It is a basic structural view of the battery of the present invention. It is a graph which shows the result of the charging / discharging test of the battery of Examples 4, 5, and 8. It is a graph which shows the cycling characteristics of the battery of Example 4, 6, and 7. FIG.

A lithium secondary battery according to the present invention includes a positive electrode layer having at least a lithium-containing metal oxide or metal oxide as an active material, a negative electrode layer having at least an Li metal, a Li alloy, or a carbon material as an active material, and an electrolyte solution therebetween. And a polymer electrolyte layer. Further, in the lithium secondary battery according to the present invention, the positive electrode layer and / or the negative electrode layer includes a polymer electrolyte matrix layer containing an electrolytic solution and a polymer, and the ionic conductivity of the polymer electrolyte constituting the polymer electrolyte layer is It is characterized by being lower than the ionic conductivity of the polymer electrolyte constituting the polymer electrolyte matrix layer. Furthermore, the lithium secondary battery according to the present invention includes a polymer fiber or a microporous membrane separator in which the polymer electrolyte has an air permeability of 1 to 500 sec / cm ³ . The polymer fiber or microporous membrane separator is made of polypropylene fiber, polyethylene fiber or polyester fiber. Further, the polymer electrolyte layer is composed of an ion conductive polymer and a polymer fiber or a microporous membrane separator, and a weight ratio of the ion conductive polymer and the polymer fiber or the microporous membrane separator is 91: 9 to 50. : 50.

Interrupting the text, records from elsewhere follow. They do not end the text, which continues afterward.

/-- A byte source of X or Y memory as the core of cluster `c` reads it. -/
def Sys2Proof.coreByte (s : State) (c : Nat) (y : Bool) : Nat → Byte := if y then (clu s c).ym.get else xByte s c

/-- LDX and LDY move the pointer at once; the value, a word or a sign-extended halfword, lands after the load-use slot, in which the
register still holds what it held (R146). -/
def Sys2Proof.LoadsLandAfterTheirSlot : Prop :=
  ∀ (s : State) (c j : Nat) (y : Job) (g : Gen) (f : LSFmt), CloveReady s c 4 j y g →
    ∀ e ∈ [(Instr.ldx c f, false), (Instr.ldy c f, true)],
      let k := (clu s c).clv
      let p := k.ptr e.2 f.ptr.toNat
      let v := if f.w32 then fullWord (coreByte s c e.2) p.adr.toNat else halfWord (coreByte s c e.2) p.adr.toNat
      PtrOk p (if f.w32 then 4 else 2) →
      ∃ t, exec e.1 s = .next t ∧
        CloveNext s t c 4 1 j (clu s c) ((landed s c).setPtr e.2 f.ptr.toNat (if f.post then p.step p.mod.toInt else p))
          [(k.dest f.wbank f.reg, v)] ∧
        (f.wbank = false → (clu t c).clv.sreg f.reg.toNat = (landed s c).sreg f.reg.toNat ∧ (landed t c).sreg f.reg.toNat = v)

/-- STX and STY store the low half or the whole of the register and move the pointer; of the memory the bytes stored alone change. -/
def Sys2Proof.StoresChangeTheirBytesAlone : Prop :=
  ∀ (s : State) (c j : Nat) (y : Job) (g : Gen) (f : LSFmt), CloveReady s c 4 j y g →
    ∀ e ∈ [(Instr.stx c f, false), (Instr.sty c f, true)],
      let k := (clu s c).clv
      let p := k.ptr e.2 f.ptr.toNat
      let n := if f.w32 then 4 else 2
      let v := k.reg f.wbank f.reg
      let mem (u : State) : Ram := if e.2 then (clu u c).ym else (clu u c).xm
      PtrOk p n → (e.2 = false → p.adr.toNat + n ≤ 0x1FFC0) →
      ∃ t, exec e.1 s = .next t ∧
        CloveNext s t c 4 1 j (if e.2 then { clu s c with ym := (clu t c).ym } else { clu s c with xm := (clu t c).xm })
          ((landed s c).setPtr e.2 f.ptr.toNat (if f.post then p.step p.mod.toInt else p)) [] ∧
        (mem t).undef = (mem s).undef ∧
        ∀ b, (mem t).get b = if p.adr.toNat ≤ b ∧ b < p.adr.toNat + n then (v >>> (8 * (b - p.adr.toNat))).setWidth 8
          else (mem s).get b

/-- LDX, LDY, STX and STY: `LoadsLandAfterTheirSlot` and `StoresChangeTheirBytesAlone`. -/
def Obligations.CoreLoadsAndStores : Prop := LoadsLandAfterTheirSlot ∧ StoresChangeTheirBytesAlone

/-- The conditions of BRC on the sign of a register. -/
def Sys2Proof.brcHolds (cond : Nat) (a : Int) : Prop :=
  cond = 0 ∧ a = 0 ∨ cond = 1 ∧ a ≠ 0 ∨ cond = 2 ∧ a < 0 ∨ cond = 3 ∧ 0 ≤ a ∨ cond = 4 ∧ 0 < a ∨ cond = 5 ∧ a ≤ 0

/-- Outside a delay slot BR, BRC, CALL and RET are followed by two delay slots, after which the core goes on at the target: a word
offset from the branch, or the return address, the word after the CALL's delay slots (log 19). BRC goes nowhere else when its
condition fails. -/
def Obligations.BranchesTakeTwoDelaySlots : Prop :=
  ∀ (s : State) (c j : Nat) (y : Job) (g : Gen), CloveReady s c 4 j y g → (clu s c).clv.delay = none →
    let k := (clu s c).clv
    let q := landed s c
    let goal (off : Int) : Nat := ((k.pc : Int) + 4 * off).toNat
    let ends (i : Instr) (r : Clv) (target : Option Nat) : Prop :=
      ∃ t, exec i s = .next t ∧ CloveDone s t c 1 j (clu s c) r [] ∧ Branches r (clu t c).clv target
    (∀ off, ends (.br c off) q (some (goal off.toInt))) ∧
    (∀ (cond : BitVec 3) sa off, cond.toNat < 6 →
      (brcHolds cond.toNat (k.sreg sa.toNat).toInt → ends (.brc c cond sa off) q (some (goal off.toInt))) ∧
      (¬ brcHolds cond.toNat (k.sreg sa.toNat).toInt → ends (.brc c cond sa off) q none)) ∧
    (∀ off, k.calls.length < 8 → ends (.call c off) { q with calls := (k.pc + 12) :: k.calls } (some (goal off.toInt))) ∧
    (∀ a r, k.calls = a :: r → ends (.ret c) { q with calls := r } (some a))

/-- A consistent REP (R149) with COUNT 0 skips its body; with another COUNT the core enters the block at the word after it, the body's
lines locked in the cache when the block is outermost (R148, R150). REP takes two a-cycles. -/
def Sys2Proof.RepeatBlocksStart : Prop :=
  ∀ (s : State) (c j : Nat) (y : Job) (g : Gen) (f : RepFmt), CloveReady s c 8 j y g →
    let k := (clu s c).clv
    let n := f.lenM1.toNat + 1
    let count := if f.csrc then (k.sreg (f.count.toNat % 32)).toNat else f.count.toNat
    let inBody (off : Nat) : Prop := k.pc + 8 ≤ off ∧ off < k.pc + 8 + 4 * n ∧ off < g.len
    k.delay = none → k.reps.length < 3 → f.span ≠ 0 → bodyBad s g n (k.pc + 8) = false →
    (k.reps = [] → count * f.span.toNat ≤ 4096 ∧ ∀ off, inBody off → cached s c y off = true) →
    (∀ l r, k.reps = l :: r → count * f.span.toNat ≤ l.span ∧ l.stop ≠ k.pc + 8) →
    (f.rot = true → ∀ l ∈ k.reps, l.rot = false) →
    ∃ t, exec (.rep c f) s = .next t ∧ CloveDone s t c 2 j (clu s c) (landed s c) [] ∧
      (count = 0 → Sequential (landed s c) (clu t c).clv (8 + 4 * n)) ∧
      (count ≠ 0 → (clu t c).clv.pc = k.pc + 8 ∧ (clu t c).clv.delay = none ∧ (clu t c).clv.rotBase = k.rotBase ∧
        (clu t c).clv.reps = ⟨k.pc + 8, k.pc + 8 + 4 * n, count, f.span.toNat, f.rot⟩ :: k.reps ∧
        (k.reps = [] → ∀ off, inBody off → ∃ l ∈ (clu t c).ic, l.part = y.part ∧ l.slot = y.slot ∧ l.gen = y.gen ∧
          l.line = off / 256 ∧ l.rep = true))

/-- Every item of a job is marked failed. -/
def Sys2Proof.allFailed (t : State) (j : Nat) (y : Job) : Prop :=
  ∃ y', job? t j = some y' ∧ ∀ i, i < y.nitems → 2 ≤ tgetD 0 y'.marks i

/-- The record of R201 for a skip of job `y`: appended to the error ring while it has room. -/
def Sys2Proof.skipLogged (s t : State) (y : Job) (reason source : Nat) (unit : Word) (off : Nat) : Prop :=
  s.pg.ering.length < 16384 → ∃ r, t.pg.ering = s.pg.ering ++ [r] ∧ r.hdr = recHdr 0x11 reason source y.part ∧ r.w1 = unit ∧
    r.w2 = w32 y.slot ∧ r.w3 = w32 y.gen ∧ r.w4 = w32 off

/-- An outermost block that has run REP_MAX a-cycles is abandoned: the core goes on after its last word, REP_ABORT and INSTR_SKIP are
set, the skip is counted and logged with REASON 0x06, and every item of the job fails (R152, R164). -/
def Sys2Proof.RepAbortLeavesTheBlock : Prop :=
  ∀ (s : State) (c j : Nat) (y : Job) (g : Gen) (l : RepLvl), running s c = some (j, y, g) →
    (clu s c).clv.reps.getLast? = some l → 4096 ≤ (clu s c).clv.repCycles →
    ∃ t, exec (.repAbort c) s = .next t ∧ (clu t c).clv.pc = l.stop ∧ (clu t c).clv.reps = [] ∧
      (∀ e ∈ (clu t c).ic, e.rep = false) ∧ (∀ d, d ≠ c → clu t d = clu s d) ∧
      bit (rg t (18 * 4096 + HDR_EVT) c 0) 0 = true ∧ bit (rg t (18 * 4096 + HDR_EVT) c 0) 1 = true ∧
      rg t CLV_SKIP_COUNT c 0 = satAdd (rg s CLV_SKIP_COUNT c 0) 1 ∧ allFailed t j y ∧
      skipLogged s t y 6 0 (clHandle s c) (l.start - 8) ∧ t.mem = s.mem

/-- REP and the bound on its a-cycles: `RepeatBlocksStart` and `RepAbortLeavesTheBlock`. -/
def Obligations.RepeatBlocksRunOrAreAbandoned : Prop := RepeatBlocksStart ∧ RepAbortLeavesTheBlock

/-- Inconsistent instructions of R163 and their REASON: a branch in a delay slot; a reserved COND or field; CALL and RET beyond the call
stack; RTI outside a handler; QUEUE code 3; WRCST of an enable outside IEN_ALLOWED. -/
def Sys2Proof.skipRows (s : State) (c : Nat) (y : Job) (g : Gen) (f : RFmt) (k : Clv) : List (Instr × Prop × Nat) :=
  let slot := k.delay ≠ none
  [(.br c 0, slot, 3), (.ret c, slot, 3), (.call c 0, slot, 3), (.brc c 0 0 0, slot, 3), (.brc c 6 0 0, True, 1),
   (.brc c 7 0 0, True, 1), (.ret c, k.delay = none ∧ k.calls = [], 0x0A),
   (.call c 0, k.delay = none ∧ 8 ≤ k.calls.length, 0x0A), (.rti c, k.shadow = none, 0x0A),
   (.wrcst c f, (k.reg f.wa f.sa).extractLsb' 4 4 &&& ~~~((entryWord s g y.entry 3).extractLsb' 8 4) ≠ 0, 0x0E),
   (.setp c ⟨false, 0, 3, 0⟩, True, 1), (.setp c ⟨true, 0, 3, 0⟩, True, 1), (.issue c ⟨3, false, 0, 0, 0, false⟩, True, 1),
   (.ldx c ⟨true, 0, false, 0, false⟩, (k.ptr false 0).adr.toNat % 4 ≠ 0, 4),
   (.sty c ⟨false, 0, false, 0, false⟩, (k.ptr true 0).adr.toNat % 2 ≠ 0, 4),
   (.stx c ⟨false, 0, false, 0, false⟩, (k.ptr false 0).len = 0 ∧ (k.ptr false 0).adr.toNat % 2 = 0 ∧
     0x1FFC0 ≤ (k.ptr false 0).adr.toNat, 2)]

/-- Instruction `i` of job `j` on the core of cluster `c` is passed over in one a-cycle with none of its effect: INSTR_SKIP is set, the skip is
counted and logged with its REASON, and every item of the job is marked failed, while the job goes on (R164). -/
def Sys2Proof.PassedOver (s : State) (c j : Nat) (y : Job) (i : Instr) (reason : Nat) : Prop :=
  ∃ t k, exec i s = .next t ∧ k.delay = (clu s c).clv.delay ∧ k.reps = (clu s c).clv.reps ∧ k.pc = (clu s c).clv.pc ∧
    Sequential k (clu t c).clv 4 ∧ (∀ n, (clu t c).clv.sreg n = (landed s c).sreg n) ∧
    (∀ n, tgetD 0 (clu t c).clv.w n = tgetD 0 (landed s c).w n) ∧ (clu t c).clv.acc0 = (clu s c).clv.acc0 ∧
    (clu t c).clv.acc1 = (clu s c).clv.acc1 ∧ (clu t c).clv.px = (clu s c).clv.px ∧ (clu t c).clv.py = (clu s c).clv.py ∧
    (clu t c).clv.cst = (clu s c).clv.cst ∧ (clu t c).clv.calls = (clu s c).clv.calls ∧
    (clu t c).xm = (clu s c).xm ∧ (clu t c).ym = (clu s c).ym ∧ (clu t c).sp = (clu s c).sp ∧ t.mem = s.mem ∧
    bit (rg t (18 * 4096 + HDR_EVT) c 0) 0 = true ∧ rg t CLV_SKIP_COUNT c 0 = satAdd (rg s CLV_SKIP_COUNT c 0) 1 ∧
    allFailed t j y ∧ skipLogged s t y reason 0 (clHandle s c) (clu s c).clv.pc

/-- An inconsistent instruction is passed over, as `PassedOver` says (R164).
Choices of the model: log 11, 20. -/
def Obligations.InconsistentInstructionsAreSkipped : Prop :=
  ∀ (s : State) (c j : Nat) (y : Job) (g : Gen) (f : RFmt), CloveReady s c 4 j y g →
    ∀ e ∈ skipRows s c y g f (clu s c).clv, e.2.1 → PassedOver s c j y e.1 e.2.2

/-- Does a circular pointer break a condition of R137 for accesses of `width` bytes? -/
def Sys2Proof.breaksCircle (p : Ptr) (width : Nat) : Prop :=
  p.len ≠ 0 ∧ (p.len.toNat < p.mod.toInt.natAbs ∨ p.len.toNat % width ≠ 0)

/-- A pointer with length 0 moves without bound; a circular one inside its range stays in it, its length added or subtracted once. A load,
store, parallel load or FTAP whose circular pointer has a modifier of greater magnitude than its length, or a length that is no multiple
of the access width, is passed over with REASON 0x04 and the pointers stay (`PassedOver`). SETP takes any value, and address and base
together (R137). -/
def Obligations.CircularPointersFollowTheirRange : Prop :=
  (∀ (p : Ptr) (d : Int), let a := (p.adr.toNat : Int) + d
    (p.len = 0 → p.moved d = BitVec.ofInt 17 a) ∧
    (p.len ≠ 0 → d.natAbs ≤ p.len.toNat → p.base.toNat + p.len.toNat ≤ 0x20000 →
      p.base.toNat ≤ p.adr.toNat → p.adr.toNat < p.base.toNat + p.len.toNat →
      p.base.toNat ≤ (p.moved d).toNat ∧ (p.moved d).toNat < p.base.toNat + p.len.toNat ∧
      ((p.moved d).toNat : Int) = if a < p.base.toNat then a + p.len.toNat else if (p.base.toNat : Int) + p.len.toNat ≤ a then a - p.len.toNat else a)) ∧
  ∀ (s : State) (c j : Nat) (y : Job) (g : Gen) (l : LSFmt) (m : MFmt) (f : TFmt) (p : PFmt), CloveReady s c 4 j y g →
    let ptr (yb : Bool) (i : BitVec 2) : Ptr := (clu s c).clv.ptr yb i.toNat
    let n := if l.w32 then 4 else 2
    (breaksCircle (ptr false l.ptr) n → ∀ i ∈ [Instr.ldx c l, .stx c l], PassedOver s c j y i 4) ∧
    (breaksCircle (ptr true l.ptr) n → ∀ i ∈ [Instr.ldy c l, .sty c l], PassedOver s c j y i 4) ∧
    (m.xm.en = true ∧ breaksCircle (ptr false m.xm.ptr) 2 ∨ m.ym.en = true ∧ breaksCircle (ptr true m.ym.ptr) 2 →
      ∀ i ∈ [Instr.mac c m, .msu c m, .mpy c m], PassedOver s c j y i 4) ∧
    (breaksCircle (ptr false f.px) 2 ∨ breaksCircle (ptr true f.py) 2 → PassedOver s c j y (.ftap c f) 4) ∧
    let q := landed s c
    let v := (clu s c).clv.sreg p.src.toNat
    let x := q.ptr p.yBank p.ptr.toNat
    ∀ e ∈ [(0, { x with adr := v.setWidth 17, base := v.setWidth 17 }), (1, { x with mod := v.setWidth 16 }), (2, { x with len := v.setWidth 17 })],
      ∃ t, exec (.setp c { p with field := e.1 }) s = .next t ∧ CloveNext s t c 4 1 j (clu s c) (q.setPtr p.yBank p.ptr.toNat e.2) []

/-- The descriptor that ISSUE reads: words of X memory from the pointer, one of them replaced when PEN is set (R159). -/
def Sys2Proof.issuedWords (s : State) (c : Nat) (f : IssFmt) (n : Nat) : List Word :=
  let a := ((clu s c).clv.ptr false f.px.toNat).adr.toNat
  (List.range n).map (fun i => if f.pen = true ∧ i = f.pword.toNat then (clu s c).clv.sreg f.patch.toNat
    else fullWord (xByte s c) (a + 4 * i))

In this way, by using a polymer electrolyte having a conductivity lower than that of the polymer electrolyte contained in the positive electrode layer and / or the negative electrode layer in the polymer electrolyte layer, the mechanical strength of the electrolyte layer is increased. Sometimes the incidence of short circuits in the battery decreases.
Further, the ionic conductivity of the polymer electrolyte constituting the polymer electrolyte layer is preferably 0.1 mS / cm or more at room temperature. When it is lower than 0.1 mS / cm, the battery performance is remarkably deteriorated, which is not preferable. More preferably, it is 1-1000 mS / cm. On the other hand, the ionic conductivity of the polymer electrolyte contained in the positive electrode layer and / or the negative electrode layer is preferably 1.4 times or more that of the polymer electrolyte constituting the polymer electrolyte layer, and is 1.4 to 4.1 times that of the polymer electrolyte. It is more preferable that

As the polymer electrolyte layer, a gel polymer electrolyte layer holding a non-aqueous electrolyte solution is used, and the electrolyte layer includes polymer fibers or a microporous membrane separator.
In the case of the polymer electrolyte layer, the ionic conductivity is lower than that of the electrolytic solution. Therefore, in order to improve the ionic conductivity, a gel-like polymer electrolyte in which a nonaqueous electrolytic solution is held in the polymer matrix is used. The capacity, particularly the discharge capacity during high load discharge can be increased. However, since the gel polymer electrolyte has low mechanical strength, the occurrence rate of short circuit during battery assembly is high. Therefore, by holding the gel polymer electrolyte in the polymer fiber or microporous membrane separator, it is possible to increase the discharge capacity, particularly during high-load discharge, and to suppress the occurrence of short circuits during battery assembly. It is preferable because it is possible.

  The weight ratio of the ion conductive polymer (polymer electrolyte) constituting the polymer matrix layer to the lithium salt-containing nonaqueous electrolytic solution is preferably more than 2:98. That is, when the weight ratio of the ion conductive polymer is smaller than 2, the non-aqueous electrolyte cannot be sufficiently retained, and the non-aqueous electrolyte may ooze out from the gel polymer electrolyte.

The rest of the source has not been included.